Sulla partita di ieri sera ci sarebbero da dire molte cose. Molte delle quali le ho già scritte, però, anche negli ultimi post, per cui faccio un brevissimo riassunto: la squadra del 2020, quella dei record, dei 2 gol fissi a partita, dei 12 punti di vantaggio sulla seconda, s’è sciolta come neve al sole. La colpa non può essere di nessuno, quindi è di tutti. Rassegnamoci e speriamo in un po’ di culo per restare nei primi quattro, ma la speranze sono poche.
Tanto dovevo.

E ora, qualcosa di completamente diverso: Orsato l’arbitro scafato.
Generalmente evito di soffermarmi troppo sulle scelte arbitrali, sia quando sono a nostro favore (bei tempi quando i rigoriperilMilan fioccavano come le nespole) che quando sono palesemente scortesi nei nostri confronti (tipo certi cartellini sfoggiati da certi arbitri particolarmente permalosi). Ci passo sopra con una battuta e mi occupo di altro..
Ma quello che è successo ieri sul secondo gol della squadra allenata dall’Inzaghi sbagliato è la cosa più vicina al gol di Muntari che io ricordi negli ultimi anni, con l’aggravante che Orsato l’arbitro irsuto ha avuto anche la possibilità di rivedere il fallo al VAR.
Ci sono vari modi di condizionare una partita, e non sempre devono essere eclatanti. Per quasi tutto il secondo tempo, per esempio, i difensori della Lazie hanno avuto una incomprensibile impunità vicino alla propria area di rigore (non dentro perché tato non ci entriamo più). Il fallo su Cahla non è stato l’unico che Orsato l’arbitro astuto non ha visto. Ma è certamente quello più importante, perché da quell’azione è partito il contropiede che ha portato al raddoppio della simpaticissima e onestissima squadra di Lotito, giusto all’inizio del secondo tempo, dopo che noi avevamo finito il primo cercando in tutti i modi (sbagliati) di pareggiare (quello giusto sarebbe stato di tirare in porta dei tiri che non fossero leggeri anzi leggerissimi).

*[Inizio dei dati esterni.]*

-- ==== Sys2Proof/WellFormed.lean ====
section
/-! DEFINITION. When a term is one that an encoding holds, and when parameters are ones the source allows. Every field of
an instruction but one is as wide in the syntax as in its encoding; the value of a form-3 literal has w bytes
(30_encoding R78). -/

namespace Sys2Proof

/-- A literal fits the w bytes that encode it (R78); every other form fits by its type. -/
def Operand.wf (w : Width) : Operand → Bool
  | .literal _ v => decide (v.toNat < 2 ^ w.bits)
  | .inline _ => true
  | .inlinePtr _ => true
  | .literalPtr _ _ => true
  | .reg _ => true
  | .regPtr _ => true
  | .special _ => true
  | .specialPtr _ => true

/-- An instruction is well formed when each of its operands is. -/
def Instr.wf : Instr → Bool
  | .nop _ => true
  | .ret _ => true
  | .jmp w a => a.wf w
  | .call w a => a.wf w
  | .push w a => a.wf w
  | .brk w a => a.wf w
  | .int w a => a.wf w
  | .jz w a => a.wf w
  | .snz w a => a.wf w
  | .jnz w a => a.wf w
  | .sz w a => a.wf w
  | .inc w a => a.wf w
  | .dec w a => a.wf w
  | .not w a => a.wf w
  | .neg w a => a.wf w
  | .bswap w a => a.wf w
  | .pop w a => a.wf w
  | .add w a b => a.wf w && b.wf w
  | .sub w a b => a.wf w && b.wf w
  | .mul w a b => a.wf w && b.wf w
  | .div w a b => a.wf w && b.wf w
  | .and w a b => a.wf w && b.wf w
  | .nand w a b => a.wf w && b.wf w
  | .or w a b => a.wf w && b.wf w
  | .nor w a b => a.wf w && b.wf w
  | .xor w a b => a.wf w && b.wf w
  | .bset w a b => a.wf w && b.wf w
  | .bclr w a b => a.wf w && b.wf w
  | .shl w a b => a.wf w && b.wf w
  | .shr w a b => a.wf w && b.wf w
  | .rol w a b => a.wf w && b.wf w
  | .ror w a b => a.wf w && b.wf w
  | .xchg w a b => a.wf w && b.wf w
  | .mov w a b => a.wf w && b.wf w
  | .je w a b => a.wf w && b.wf w
  | .sne w a b => a.wf w && b.wf w
  | .jne w a b => a.wf w && b.wf w
  | .se w a b => a.wf w && b.wf w
  | .jl w a b => a.wf w && b.wf w
  | .sge w a b => a.wf w && b.wf w
  | .jge w a b => a.wf w && b.wf w
  | .sl w a b => a.wf w && b.wf w
  | .jg w a b => a.wf w && b.wf w
  | .sle w a b => a.wf w && b.wf w
  | .jle w a b => a.wf w && b.wf w
  | .sg w a b => a.wf w && b.wf w
  | .jbs w a b => a.wf w && b.wf w
  | .sbc w a b => a.wf w && b.wf w
  | .jbc w a b => a.wf w && b.wf w
  | .sbs w a b => a.wf w && b.wf w
  | .unassigned50 w a b => a.wf w && b.wf w
  | .unassigned51 w a b => a.wf w && b.wf w
  | .unassigned52 w a b => a.wf w && b.wf w
  | .unassigned53 w a b => a.wf w && b.wf w
  | .unassigned54 w a b => a.wf w && b.wf w
  | .unassigned55 w a b => a.wf w && b.wf w
  | .unassigned56 w a b => a.wf w && b.wf w
  | .unassigned57 w a b => a.wf w && b.wf w
  | .unassigned58 w a b => a.wf w && b.wf w
  | .unassigned59 w a b => a.wf w && b.wf w
  | .unassigned60 w a b => a.wf w && b.wf w
  | .unassigned61 w a b => a.wf w && b.wf w
  | .unassigned62 w a b => a.wf w && b.wf w
  | .unassigned63 w a b => a.wf w && b.wf w

/-- What the source fixes about the opcode map (30_encoding R83): the three bands are in order, no more than 64 numbers
are listed, every operation lies in the band of its own operand count, INC is the first and MOV the last of the result
band. DESIGN CHOICE (log 15): every operation has one number at most, which R83 does not say (R82 implies it for INC and
MOV). That each operation has its own rule's semantics is the cycle's (Machine/Parametric.lean);
the count of 53 is unaudited, and the reference numbering does not meet it (R85, 90_conflicts C14). -/
def Params.admissible (P : Params) : Bool :=
  decide (P.band1 ≤ P.band2) && decide (P.opcodeMap.length ≤ 64) && decide P.opcodeMap.reduceOption.Nodup &&
    decide (P.opcodeMap[P.resultLo]? = some (some (.one .inc))) &&
    decide (P.opcodeMap[P.resultHi]? = some (some (.two .mov))) &&
    (List.range 64).all fun n =>
      match P.operation (BitVec.ofNat 6 n) with
      | some o => decide (o.operands = arity P (BitVec.ofNat 6 n))
      | none => true

end Sys2Proof
end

Prendere gol così, in quel momento e in quel modo, ovviamente ha condizionato la partita.
Per il resto noi ci abbiamo messo del nostro, ma questo non giustifica una scelta arbitrale così strampatata.
Delle due l’una, o malafede o incapacità. In ogni caso Orsato l’arbitro usato garantito non ne esce bene e ho la sensazione che qualcuno stia facendo pagare al Milan la Superleague.
Superleague nella quale, diciamolo con tutta franchezza, quel fallo l’avrebbero fischiato.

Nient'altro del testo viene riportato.